Looking good.  I see you are building using Gilpatrick's method without an inner stem.  I have not done that yet but the inner stem is mostly for show.

Are you going to install an outer stem, and have you picked a wood for it yet?

Please keep the pictures coming.  By the way your workshop is way too clean


----------



## gstanfield (Jun 10, 2012)

Looking good indeed. For some inspiration, here's the same model as built by my friend Richard





and another Laker built by my friend Craig:





There would have been three of them, but I had to be the oddball and build the puddle duck It's funny that you guys talk about WRC as being expensive and look for other woods to build from. Out here in Wyoming it's about the only wood I can find that is decent enough to make strips from. I guess it's all in your location.


----------



## Howard Roark (Jun 11, 2012)

Southern yellow pine is what is cheap here.

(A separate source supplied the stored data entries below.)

-- ==== Sys2Proof/Laws/Meaning.lean ====
section
/-! SUPPORT. What each shared form of a meaning can do, said once, and the inversion lemmas of `exec` and `step`. -/

namespace Sys2Proof.Machine

/-- The three-register form always answers the next state. -/
theorem alu_next (f : Word → Word → Word) (d a b : Reg) (s : State) :
    alu f d a b s = .next (s.writeReg d (f (s.readReg a) (s.readReg b))).advance := rfl

/-- The conditional move always answers the next state. -/
theorem condMove_cases (take : Bool) (d b : Reg) (s : State) :
    (take = true ∧ condMove take d b s = .next (s.writeReg d (s.readReg b)).advance) ∨
    (take = false ∧ condMove take d b s = .next s.advance) := by
  cases take <;> simp [condMove]

/-- What a load can answer: the fault of its read, or the loaded value in DST. -/
theorem load_cases (n : Nat) (ext : Word → Word) (d a : Reg) (i : BitVec 14) (s : State) :
    (∃ f, memRead s (effAddr s a i) n = .error f ∧ load n ext d a i s = .fault f) ∨
    (∃ v, memRead s (effAddr s a i) n = .ok v ∧ load n ext d a i s = .next (s.writeReg d (ext v)).advance) := by
  cases h : memRead s (effAddr s a i) n <;> simp [load, raise, h]

/-- What a store can answer: the fault or refusal of its write, or the written memory. -/
theorem store_cases (n : Nat) (v a : Reg) (i : BitVec 14) (s : State) :
    (∃ f, memWrite s (effAddr s a i) n (s.readReg v) = .fault f ∧ store n v a i s = .fault f) ∨
    (∃ r, memWrite s (effAddr s a i) n (s.readReg v) = .refused r ∧ store n v a i s = .refused r) ∨
    (∃ t, memWrite s (effAddr s a i) n (s.readReg v) = .next t ∧ store n v a i s = .next t.advance) := by
  cases h : memWrite s (effAddr s a i) n (s.readReg v) <;> simp [store, raise, h]

/-- What a conditional jump can answer. -/
theorem condJump_cases (taken : Bool) (r : BitVec 14) (s : State) :
    (taken = true ∧ condJump taken r s = transfer s (relTarget s r)) ∨
    (taken = false ∧ condJump taken r s = .next s.advance) := by
  cases taken <;> simp [condJump]

/-- What CALL SRC can answer. -/
theorem execCallReg_cases (a : Reg) (s : State) :
    (a = linkReg ∧ execCallReg a s = .refused (.ambiguousCallR3 (wordAtPc s (.callReg a)))) ∨
    (a ≠ linkReg ∧ execCallReg a s = transfer (s.writeReg linkReg (s.pc + 4#32)) (s.readReg a)) := by
  by_cases h : a = linkReg <;> simp [execCallReg, h]

/-- If a load answers a state, it is the old one with the extended value in DST. -/
theorem load_next {n : Nat} {ext : Word → Word} {d a : Reg} {i : BitVec 14} {s t : State}
    (h : load n ext d a i s = .next t) : ∃ v, memRead s (effAddr s a i) n = .ok v ∧ t = (s.writeReg d (ext v)).advance := by
  rcases load_cases n ext d a i s with ⟨f, _, e⟩ | ⟨v, hv, e⟩ <;> rw [e] at h
  · cases h
  · cases h; exact ⟨v, hv, rfl⟩

/-- If a store answers a state, it is the old one with those bytes written. -/
theorem store_next {n : Nat} {v a : Reg} {i : BitVec 14} {s t : State} (h : store n v a i s = .next t) :
    accessAligned (effAddr s a i) n = true ∧ (accessAddrs (effAddr s a i) n).all (inRegions s.params.memMap) = true ∧
      (accessAddrs (effAddr s a i) n).any (inRegions s.params.codeRegion) = false ∧
      t = ({ s with mem := s.mem.writeAll (accessAddrs (effAddr s a i) n) (toBigEndian n (s.readReg v)) } :
        State).advance := by
  rcases store_cases n v a i s with ⟨f, _, e⟩ | ⟨r, _, e⟩ | ⟨u, hu, e⟩ <;> rw [e] at h
  · cases h
  · cases h
  · cases h
    obtain ⟨h1, h2, h3, rfl⟩ := memWrite_next hu
    exact ⟨h1, h2, h3, rfl⟩

/-- What an instruction that answers a next state has done: one of six shapes. -/
inductive Effect (i : Instr) (s : State) : State → Prop where
  /-- Only the program counter moved on. -/
  | advanced (hi : storeBytes i = 0) (hn : i ≠ .halt) : Effect i s s.advance
  /-- DST was written. -/
  | wrote (d : Reg) (v : Word) (hd : dest i = some d) (ht : transfersControl i = false) (hi : storeBytes i = 0)
      (hn : i ≠ .halt) : Effect i s (s.writeReg d v).advance
  /-- Bytes were stored, at mapped addresses outside the code region. -/
  | stored (a : Word) (v : Word) (hd : dest i = none) (ht : transfersControl i = false) (hi : storeBytes i ≠ 0)
      (hm : (accessAddrs a (storeBytes i)).all (inRegions s.params.memMap) = true)
      (hc : (accessAddrs a (storeBytes i)).any (inRegions s.params.codeRegion) = false) :
      Effect i s ({ s with mem := s.mem.writeAll (accessAddrs a (storeBytes i)) (toBigEndian (storeBytes i) v) } :
        State).advance
  /-- Control went to an aligned target. -/
  | jumped (a : Word) (ht : transfersControl i = true) (ha : targetAligned a = true) (hi : storeBytes i = 0)
      (hn : i ≠ .halt) : Effect i s (s.setPc a)
  /-- Control went to an aligned target, with the return address in `r3`. -/
  | called (a : Word) (hd : dest i = some linkReg) (ht : transfersControl i = true) (ha : targetAligned a = true)
      (hi : storeBytes i = 0) (hn : i ≠ .halt) : Effect i s ((s.writeReg linkReg (s.pc + 4#32)).setPc a)
  /-- HALT. -/
  | halts (hi : i = .halt) : Effect i s { s.advance with halted := true }

theorem effect_of_load {i : Instr} {n : Nat} {ext : Word → Word} {d a : Reg} {im : BitVec 14} {s t : State}
    (hd : dest i = some d) (ht : transfersControl i = false) (hi : storeBytes i = 0) (hn : i ≠ .halt)
    (h : load n ext d a im s = .next t) : Effect i s t := by
  obtain ⟨v, _, rfl⟩ := load_next h
  exact .wrote d _ hd ht hi hn

theorem effect_of_store {i : Instr} {v a : Reg} {im : BitVec 14} {s t : State} (hd : dest i = none)
    (ht : transfersControl i = false) (hi : storeBytes i ≠ 0) (h : store (storeBytes i) v a im s = .next t) :
    Effect i s t := by
  obtain ⟨_, h2, h3, rfl⟩ := store_next h
  exact .stored _ _ hd ht hi h2 h3

theorem effect_of_condMove {i : Instr} {take : Bool} {d b : Reg} {s t : State} (hd : dest i = some d)
    (ht : transfersControl i = false) (hi : storeBytes i = 0) (hn : i ≠ .halt) (h : condMove take d b s = .next t) :
    Effect i s t := by
  rcases condMove_cases take d b s with ⟨_, e⟩ | ⟨_, e⟩ <;> rw [e] at h <;> cases h
  · exact .wrote d _ hd ht hi hn
  · exact .advanced hi hn

theorem effect_of_condJump {i : Instr} {taken : Bool} {r : BitVec 14} {s t : State} (ht : transfersControl i = true)
    (hi : storeBytes i = 0) (hn : i ≠ .halt) (h : condJump taken r s = .next t) : Effect i s t := by
  rcases condJump_cases taken r s with ⟨_, e⟩ | ⟨_, e⟩ <;> rw [e] at h
  · obtain ⟨ha, rfl⟩ := transfer_next h
    exact .jumped _ ht ha hi hn
  · cases h; exact .advanced hi hn

/-- The inversion lemma of `exec`. -/
theorem exec_effect {i : Instr} {s t : State} (h : exec i s = .next t) : Effect i s t := by
  cases i with
  | nop => cases h; exact .advanced rfl nofun
  | halt => cases h; exact .halts rfl
  | ld d a im | ldhs d a im | ldhu d a im | ldbs d a im | ldbu d a im => exact effect_of_load rfl rfl rfl nofun h
  | st v a im | sth v a im | stb v a im => exact effect_of_store rfl rfl nofun h
  | movz d a b | movnz d a b => exact effect_of_condMove rfl rfl rfl nofun h
  | jumpz a r | jumpnz a r => exact effect_of_condJump rfl rfl nofun h
  | jumpAbs a | jumpReg a =>
    obtain ⟨ha, rfl⟩ := transfer_next h
    exact .jumped _ rfl ha rfl nofun
  | callAbs a =>
    obtain ⟨ha, rfl⟩ := transfer_next h
    exact .called _ rfl rfl ha rfl nofun
  | callReg a =>
    rcases execCallReg_cases a s with ⟨_, e⟩ | ⟨_, e⟩
    · exact absurd (e.symm.trans h) nofun
    · obtain ⟨ha, rfl⟩ := transfer_next (e.symm.trans h)
      exact .called _ rfl rfl ha rfl nofun
  | _ => cases h; exact .wrote _ _ rfl rfl rfl nofun

/-- The inversion lemma of `step`: a step that goes on fetched, decoded and executed. -/
theorem step_next {s t : State} (h : step s = .next t) :
    s.halted = false ∧ ∃ bits i, fetch s = .ok bits ∧
      decodeWord s.params.opcodeMap s.params.strictUnused bits = .ok i ∧ exec i s = .next t := by
  unfold step at h
  cases hh : s.halted with
  | true => simp [hh, raise] at h
  | false =>
    cases hf : fetch s with
    | error f => simp [hh, hf, raise] at h
    | ok bits =>
      cases hd : decodeWord s.params.opcodeMap s.params.strictUnused bits with
      | error e => simp [hh, hf, hd, raise] at h
      | ok i => exact ⟨rfl, bits, i, rfl, hd, by simpa [hh, hf, hd] using h⟩

end Sys2Proof.Machine
end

WRC is $8 per bdft for clear boards 16' long.


----------



## Howard Roark (Jun 12, 2012)

Day 3 of stripping.  I worked by myself for about 2 1/2 hours.


----------



## Howard Roark (Jun 12, 2012)

Built a seat prototype today.  Cutting compound mortise and tenon joints took a little work.


----------



## Howard Roark (Jun 13, 2012)

I cut and glued our Mortise ad Tenon for the canoe seats today.


----------



## Nicodemus (Jun 13, 2012)

That`s gonna be a fine craft.


----------



## SASS249 (Jun 13, 2012)

Moving right along.  Getting ready to make the turn at the bilge and that is always interesting.

Have you bought your epoxy and cloth yet?


----------



## Howard Roark (Jun 13, 2012)

SASS249 said:


> Moving right along.  Getting ready to make the turn at the bilge and that is always interesting.
> 
> Have you bought your epoxy and cloth yet?

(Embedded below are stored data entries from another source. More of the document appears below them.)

-- ==== Sys2Proof/Tests/Slice0.lean ====
section
/-! SUPPORT. Tests: ill-formed operands refused, words of the spec's tables decoded, one-step vectors of
spec/95_test_vectors.md, the assembler on small texts, and for every statement with hypotheses a state that meets
them. -/

namespace Sys2Proof.Tests

open Sys2Proof.Machine

/-! ### Well-formedness: one ill-formed term per check (R72, R73) -/

theorem test_illformed_jumpAbs : (Instr.jumpAbs 0x102).wellFormed = false := by decide
theorem test_illformed_callAbs : (Instr.callAbs 0x42).wellFormed = false := by decide
theorem test_illformed_jumpz : (Instr.jumpz 1 2).wellFormed = false := by decide
theorem test_illformed_jumpnz : (Instr.jumpnz 1 0x3FFF).wellFormed = false := by decide
theorem test_wellformed : (Instr.jumpAbs 0xFFFFFC).wellFormed = true ∧ (Instr.jumpz 1 0x2000).wellFormed = true := by
  decide

/-! ### Decoding: every constructor's word, under both maps, from 95_test_vectors.md section 1.1 -/

theorem test_decode_nop :
    decodeWord .section7 true 0x00000000 = .ok (.nop) ∧
      decodeWord .listing8 true 0x00000000 = .ok (.nop) := by decide
theorem test_decode_halt :
    decodeWord .section7 true 0x01000000 = .ok (.halt) ∧
      decodeWord .listing8 true 0x01000000 = .ok (.halt) := by decide
theorem test_decode_movz :
    decodeWord .section7 true 0x20088600 = .ok (.movz 1 2 3) ∧
      decodeWord .listing8 true 0x1F088600 = .ok (.movz 1 2 3) := by decide
theorem test_decode_movnz :
    decodeWord .section7 true 0x21088600 = .ok (.movnz 1 2 3) ∧
      decodeWord .listing8 true 0x20088600 = .ok (.movnz 1 2 3) := by decide
theorem test_decode_movsi :
    decodeWord .section7 true 0x02004002 = .ok (.movsi 1 2) ∧
      decodeWord .listing8 true 0x02004002 = .ok (.movsi 1 2) := by decide
theorem test_decode_movhi :
    decodeWord .section7 true 0x03004002 = .ok (.movhi 1 2) ∧
      decodeWord .listing8 true 0x03004002 = .ok (.movhi 1 2) := by decide
theorem test_decode_add :
    decodeWord .section7 true 0x05088600 = .ok (.add 1 2 3) ∧
      decodeWord .listing8 true 0x04088600 = .ok (.add 1 2 3) := by decide
theorem test_decode_sub :
    decodeWord .section7 true 0x06088600 = .ok (.sub 1 2 3) ∧
      decodeWord .listing8 true 0x05088600 = .ok (.sub 1 2 3) := by decide
theorem test_decode_mul :
    decodeWord .section7 true 0x07088600 = .ok (.mul 1 2 3) ∧
      decodeWord .listing8 true 0x06088600 = .ok (.mul 1 2 3) := by decide
theorem test_decode_and :
    decodeWord .section7 true 0x08088600 = .ok (.and 1 2 3) ∧
      decodeWord .listing8 true 0x07088600 = .ok (.and 1 2 3) := by decide
theorem test_decode_or :
    decodeWord .section7 true 0x09088600 = .ok (.or 1 2 3) ∧
      decodeWord .listing8 true 0x08088600 = .ok (.or 1 2 3) := by decide
theorem test_decode_xor :
    decodeWord .section7 true 0x0A088600 = .ok (.xor 1 2 3) ∧
      decodeWord .listing8 true 0x09088600 = .ok (.xor 1 2 3) := by decide
theorem test_decode_sll :
    decodeWord .section7 true 0x0B088600 = .ok (.sll 1 2 3) ∧
      decodeWord .listing8 true 0x0A088600 = .ok (.sll 1 2 3) := by decide
theorem test_decode_srl :
    decodeWord .section7 true 0x0C088600 = .ok (.srl 1 2 3) ∧
      decodeWord .listing8 true 0x0B088600 = .ok (.srl 1 2 3) := by decide
theorem test_decode_sra :
    decodeWord .section7 true 0x0D088600 = .ok (.sra 1 2 3) ∧
      decodeWord .listing8 true 0x0C088600 = .ok (.sra 1 2 3) := by decide
theorem test_decode_eq :
    decodeWord .section7 true 0x1A088600 = .ok (.eq 1 2 3) ∧
      decodeWord .listing8 true 0x19088600 = .ok (.eq 1 2 3) := by decide
theorem test_decode_neq :
    decodeWord .section7 true 0x1B088600 = .ok (.neq 1 2 3) ∧
      decodeWord .listing8 true 0x1A088600 = .ok (.neq 1 2 3) := by decide
theorem test_decode_slt :
    decodeWord .section7 true 0x1C088600 = .ok (.slt 1 2 3) ∧
      decodeWord .listing8 true 0x1B088600 = .ok (.slt 1 2 3) := by decide
theorem test_decode_ult :
    decodeWord .section7 true 0x1D088600 = .ok (.ult 1 2 3) ∧
      decodeWord .listing8 true 0x1C088600 = .ok (.ult 1 2 3) := by decide
theorem test_decode_sle :
    decodeWord .section7 true 0x1E088600 = .ok (.sle 1 2 3) ∧
      decodeWord .listing8 true 0x1D088600 = .ok (.sle 1 2 3) := by decide
theorem test_decode_ule :
    decodeWord .section7 true 0x1F088600 = .ok (.ule 1 2 3) ∧
      decodeWord .listing8 true 0x1E088600 = .ok (.ule 1 2 3) := by decide
theorem test_decode_addi :
    decodeWord .section7 true 0x24008203 = .ok (.addi 1 2 3) ∧
      decodeWord .listing8 true 0x23008203 = .ok (.addi 1 2 3) := by decide
theorem test_decode_ld :
    decodeWord .section7 true 0x0E008200 = .ok (.ld 1 2 0) ∧
      decodeWord .listing8 true 0x0D008200 = .ok (.ld 1 2 0) := by decide
theorem test_decode_ldhu :
    decodeWord .section7 true 0x10008200 = .ok (.ldhu 1 2 0) ∧
      decodeWord .listing8 true 0x0F008200 = .ok (.ldhu 1 2 0) := by decide
theorem test_decode_ldhs :
    decodeWord .section7 true 0x0F008200 = .ok (.ldhs 1 2 0) ∧
      decodeWord .listing8 true 0x0E008200 = .ok (.ldhs 1 2 0) := by decide
theorem test_decode_ldbu :
    decodeWord .section7 true 0x12008200 = .ok (.ldbu 1 2 0) ∧
      decodeWord .listing8 true 0x11008200 = .ok (.ldbu 1 2 0) := by decide
theorem test_decode_ldbs :
    decodeWord .section7 true 0x11008200 = .ok (.ldbs 1 2 0) ∧
      decodeWord .listing8 true 0x10008200 = .ok (.ldbs 1 2 0) := by decide
theorem test_decode_st :
    decodeWord .section7 true 0x13008200 = .ok (.st 1 2 0) ∧
      decodeWord .listing8 true 0x12008200 = .ok (.st 1 2 0) := by decide
theorem test_decode_stb :
    decodeWord .section7 true 0x15008200 = .ok (.stb 1 2 0) ∧
      decodeWord .listing8 true 0x14008200 = .ok (.stb 1 2 0) := by decide
theorem test_decode_sth :
    decodeWord .section7 true 0x14008200 = .ok (.sth 1 2 0) ∧
      decodeWord .listing8 true 0x13008200 = .ok (.sth 1 2 0) := by decide
theorem test_decode_jumpAbs :
    decodeWord .section7 true 0x16000200 = .ok (.jumpAbs 0x200) ∧
      decodeWord .listing8 true 0x15000200 = .ok (.jumpAbs 0x200) := by decide
theorem test_decode_callAbs :
    decodeWord .section7 true 0x17000200 = .ok (.callAbs 0x200) ∧
      decodeWord .listing8 true 0x16000200 = .ok (.callAbs 0x200) := by decide
theorem test_decode_jumpReg :
    decodeWord .section7 true 0x18000200 = .ok (.jumpReg 1) ∧
      decodeWord .listing8 true 0x17000200 = .ok (.jumpReg 1) := by decide
theorem test_decode_callReg :
    decodeWord .section7 true 0x19000200 = .ok (.callReg 1) ∧
      decodeWord .listing8 true 0x18000200 = .ok (.callReg 1) := by decide
theorem test_decode_jumpz :
    decodeWord .section7 true 0x22004008 = .ok (.jumpz 1 8) ∧
      decodeWord .listing8 true 0x21004008 = .ok (.jumpz 1 8) := by decide
theorem test_decode_jumpnz :
    decodeWord .section7 true 0x23004008 = .ok (.jumpnz 1 8) ∧
      decodeWord .listing8 true 0x22004008 = .ok (.jumpnz 1 8) := by decide
/-! Words that are no instruction, and words whose meaning the map or `STRICT_UNUSED` decides (section 2.12 there). -/

theorem test_decode_illegal : decodeWord .section7 true 0x25000000 = .error .unassignedOpcode ∧
    decodeWord .section7 true 0xFFFFFFFF = .error .unassignedOpcode ∧
    decodeWord .listing8 true 0x24008203 = .error .unassignedOpcode ∧
    decodeWord .section7 true 0x01800000 = .error .unusedNotZero ∧
    decodeWord .section7 true 0x22004208 = .error .unusedNotZero ∧
    decodeWord .section7 true 0x18004200 = .error .unusedNotZero := by decide
theorem test_decode_loose : decodeWord .section7 false 0x00000001 = .ok .nop ∧
    decodeWord .section7 false 0x18004200 = .ok (.jumpReg 1) ∧
    decodeWord .section7 false 0x22004208 = .ok (.jumpz 1 8) := by decide
theorem test_decode_by_map : decodeWord .listing8 true 0x04000000 = .ok (.add 0 0 0) ∧
    decodeWord .section7 true 0x11808C00 = .ok (.ldbs 6 2 0x2000) ∧
    decodeWord .listing8 true 0x11808C00 = .ok (.ldbu 6 2 0x2000) ∧
    decodeWord .listing8 true 0x18000200 = .ok (.callReg 1) := by decide
/-- 0x020FC000, bit by bit from R64 and R70: OPC 00000010, SIMM19[18:14] 00001, DST 11111, SIMM19[13:0] zeros. -/
theorem test_decode_split_bits :
    decodeWord .section7 true 0b00000010_00001_11111_00000000000000 = .ok (.movsi 31 0x4000) := by decide
/-- 0x24088200, from R65 and R71: OPC 00100100, SIMM14[13:9] 00001, SRC 00010, DST 00001, SIMM14[8:0] zeros. -/
theorem test_decode_split14_bits :
    decodeWord .section7 true 0b00100100_00001_00010_00001_000000000 = .ok (.addi 1 2 0x200) := by decide
theorem test_decodeBytes : decodeBytes .section7 true [0x05, 0x08, 0x86, 0x00] = .ok (.add 1 2 3) ∧
    decodeBytes .section7 true [0x05, 0x08, 0x86] = .error .notOneWord := by decide
theorem test_decodeTableWord : decodeTableWord 32 0x17000040 = some (.callAbs 0x40) := by decide

/-! ### One step -/

/-- The reset state with a program counter, some registers and some bytes. -/
def start (pc : Word) (regs : List (Reg × Word)) (mem : List (Nat × Byte)) : State :=
  regs.foldl (fun s p => s.writeReg p.1 p.2) (({ State.reset with
    mem := mem.foldl (fun m p => m.write p.1 p.2) [] } : State).setPc pc)

/-- One step of it, with a word placed at the program counter. -/
def run1 (pc : Word) (regs : List (Reg × Word)) (mem : List (Nat × Byte)) (w : Nat) : Result :=
  step ((start pc regs mem).withFetchWord 32 w)

def regAfter (o : Result) (r : Reg) : Option Word :=
  match o with
  | .next t => some (t.readReg r)
  | _ => none
def pcAfter (o : Result) : Option Word :=
  match o with
  | .next t => some t.pc
  | _ => none
def haltedAfter (o : Result) : Option Bool :=
  match o with
  | .next t => some t.halted
  | _ => none
def bytesAfter (o : Result) (a n : Nat) : List (Option Byte) :=
  match o with
  | .next t => (List.range n).map fun k => t.mem.read (a + k)
  | _ => []
def faultOf (o : Result) : Option Fault :=
  match o with
  | .fault f => some f
  | _ => none
def refusalOf (o : Result) : Option Refusal :=
  match o with
  | .refused r => some r
  | _ => none

/-- The bytes the load vectors read, at 0x1000. -/
def loadBytesAt1000 : List (Nat × Byte) := [(0x1000, 0x80), (0x1001, 0x01), (0x1002, 0xFF), (0x1003, 0x7F)]

/-- The bytes the store vectors write over, at 0x2000. -/
def zerosAt2000 : List (Nat × Byte) := [(0x2000, 0), (0x2001, 0), (0x2002, 0), (0x2003, 0)]

/-- E1. -/
theorem test_nop_E1 :
    let o := run1 0x00000100 [] [] 0x00000000
    pcAfter o = some 0x00000104 := by decide

/-- E2. -/
theorem test_halt_E2 :
    let o := run1 0x00000100 [] [] 0x01000000
    haltedAfter o = some true := by decide

/-- E3. -/
theorem test_movz_E3 :
    let o := run1 0x00000100 [(1, 0xAAAAAAAA), (2, 0x00000000), (3, 0x00000005)] [] 0x20088600
    regAfter o 1 = some 0x00000005 ∧ pcAfter o = some 0x00000104 := by decide

/-- E4. -/
theorem test_movnz_E4 :
    let o := run1 0x00000100 [(1, 0xAAAAAAAA), (2, 0x00000000), (3, 0x00000005)] [] 0x21088600
    regAfter o 1 = some 0xAAAAAAAA ∧ pcAfter o = some 0x00000104 := by decide

/-- E5. -/
theorem test_movsi_E5 :
    let o := run1 0x00000100 [(1, 0xAAAAAAAA)] [] 0x02004002
    regAfter o 1 = some 0x00000002 ∧ pcAfter o = some 0x00000104 := by decide

/-- E6. -/
theorem test_movhi_E6 :
    let o := run1 0x00000100 [(1, 0xAAAAAAAA)] [] 0x03004002
    regAfter o 1 = some 0x0002AAAA ∧ pcAfter o = some 0x00000104 := by decide

/-- E7. -/
theorem test_add_E7 :
    let o := run1 0x00000100 [(1, 0xAAAAAAAA), (2, 0xFFFFFFF4), (3, 0x00000005)] [] 0x05088600
    regAfter o 1 = some 0xFFFFFFF9 ∧ pcAfter o = some 0x00000104 := by decide

/-- E8. -/
theorem test_sub_E8 :
    let o := run1 0x00000100 [(1, 0xAAAAAAAA), (2, 0xFFFFFFF4), (3, 0x00000005)] [] 0x06088600
    regAfter o 1 = some 0xFFFFFFEF ∧ pcAfter o = some 0x00000104 := by decide

/-- E9. -/
theorem test_mul_E9 :
    let o := run1 0x00000100 [(1, 0xAAAAAAAA), (2, 0xFFFFFFF4), (3, 0x00000005)] [] 0x07088600
    regAfter o 1 = some 0xFFFFFFC4 ∧ pcAfter o = some 0x00000104 := by decide

/-- E10. -/
theorem test_and_E10 :
    let o := run1 0x00000100 [(1, 0xAAAAAAAA), (2, 0xFFFFFFF4), (3, 0x00000005)] [] 0x08088600
    regAfter o 1 = some 0x00000004 ∧ pcAfter o = some 0x00000104 := by decide

/-- E11. -/
theorem test_or_E11 :
    let o := run1 0x00000100 [(1, 0xAAAAAAAA), (2, 0xFFFFFFF4), (3, 0x00000005)] [] 0x09088600
    regAfter o 1 = some 0xFFFFFFF5 ∧ pcAfter o = some 0x00000104 := by decide

/-- E12. -/
theorem test_xor_E12 :
    let o := run1 0x00000100 [(1, 0xAAAAAAAA), (2, 0xFFFFFFF4), (3, 0x00000005)] [] 0x0A088600
    regAfter o 1 = some 0xFFFFFFF1 ∧ pcAfter o = some 0x00000104 := by decide

/-- E13. -/
theorem test_sll_E13 :
    let o := run1 0x00000100 [(1, 0xAAAAAAAA), (2, 0xFFFFFFF4), (3, 0x00000005)] [] 0x0B088600
    regAfter o 1 = some 0xFFFFFE80 ∧ pcAfter o = some 0x00000104 := by decide

/-- E14. -/
theorem test_srl_E14 :
    let o := run1 0x00000100 [(1, 0xAAAAAAAA), (2, 0xFFFFFFF4), (3, 0x00000005)] [] 0x0C088600
    regAfter o 1 = some 0x07FFFFFF ∧ pcAfter o = some 0x00000104 := by decide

I have not.  I have to be away from the project for a little while. I am going to order from RAKA.


----------



## SASS249 (Jun 14, 2012)

I was going to recommend RAKA.  I have used them a lot and gotten great service, good prices and a fine product.  I like to use their slow cure hardner.  It gives a long working time and I do not end up feeling rushed to get the goo on.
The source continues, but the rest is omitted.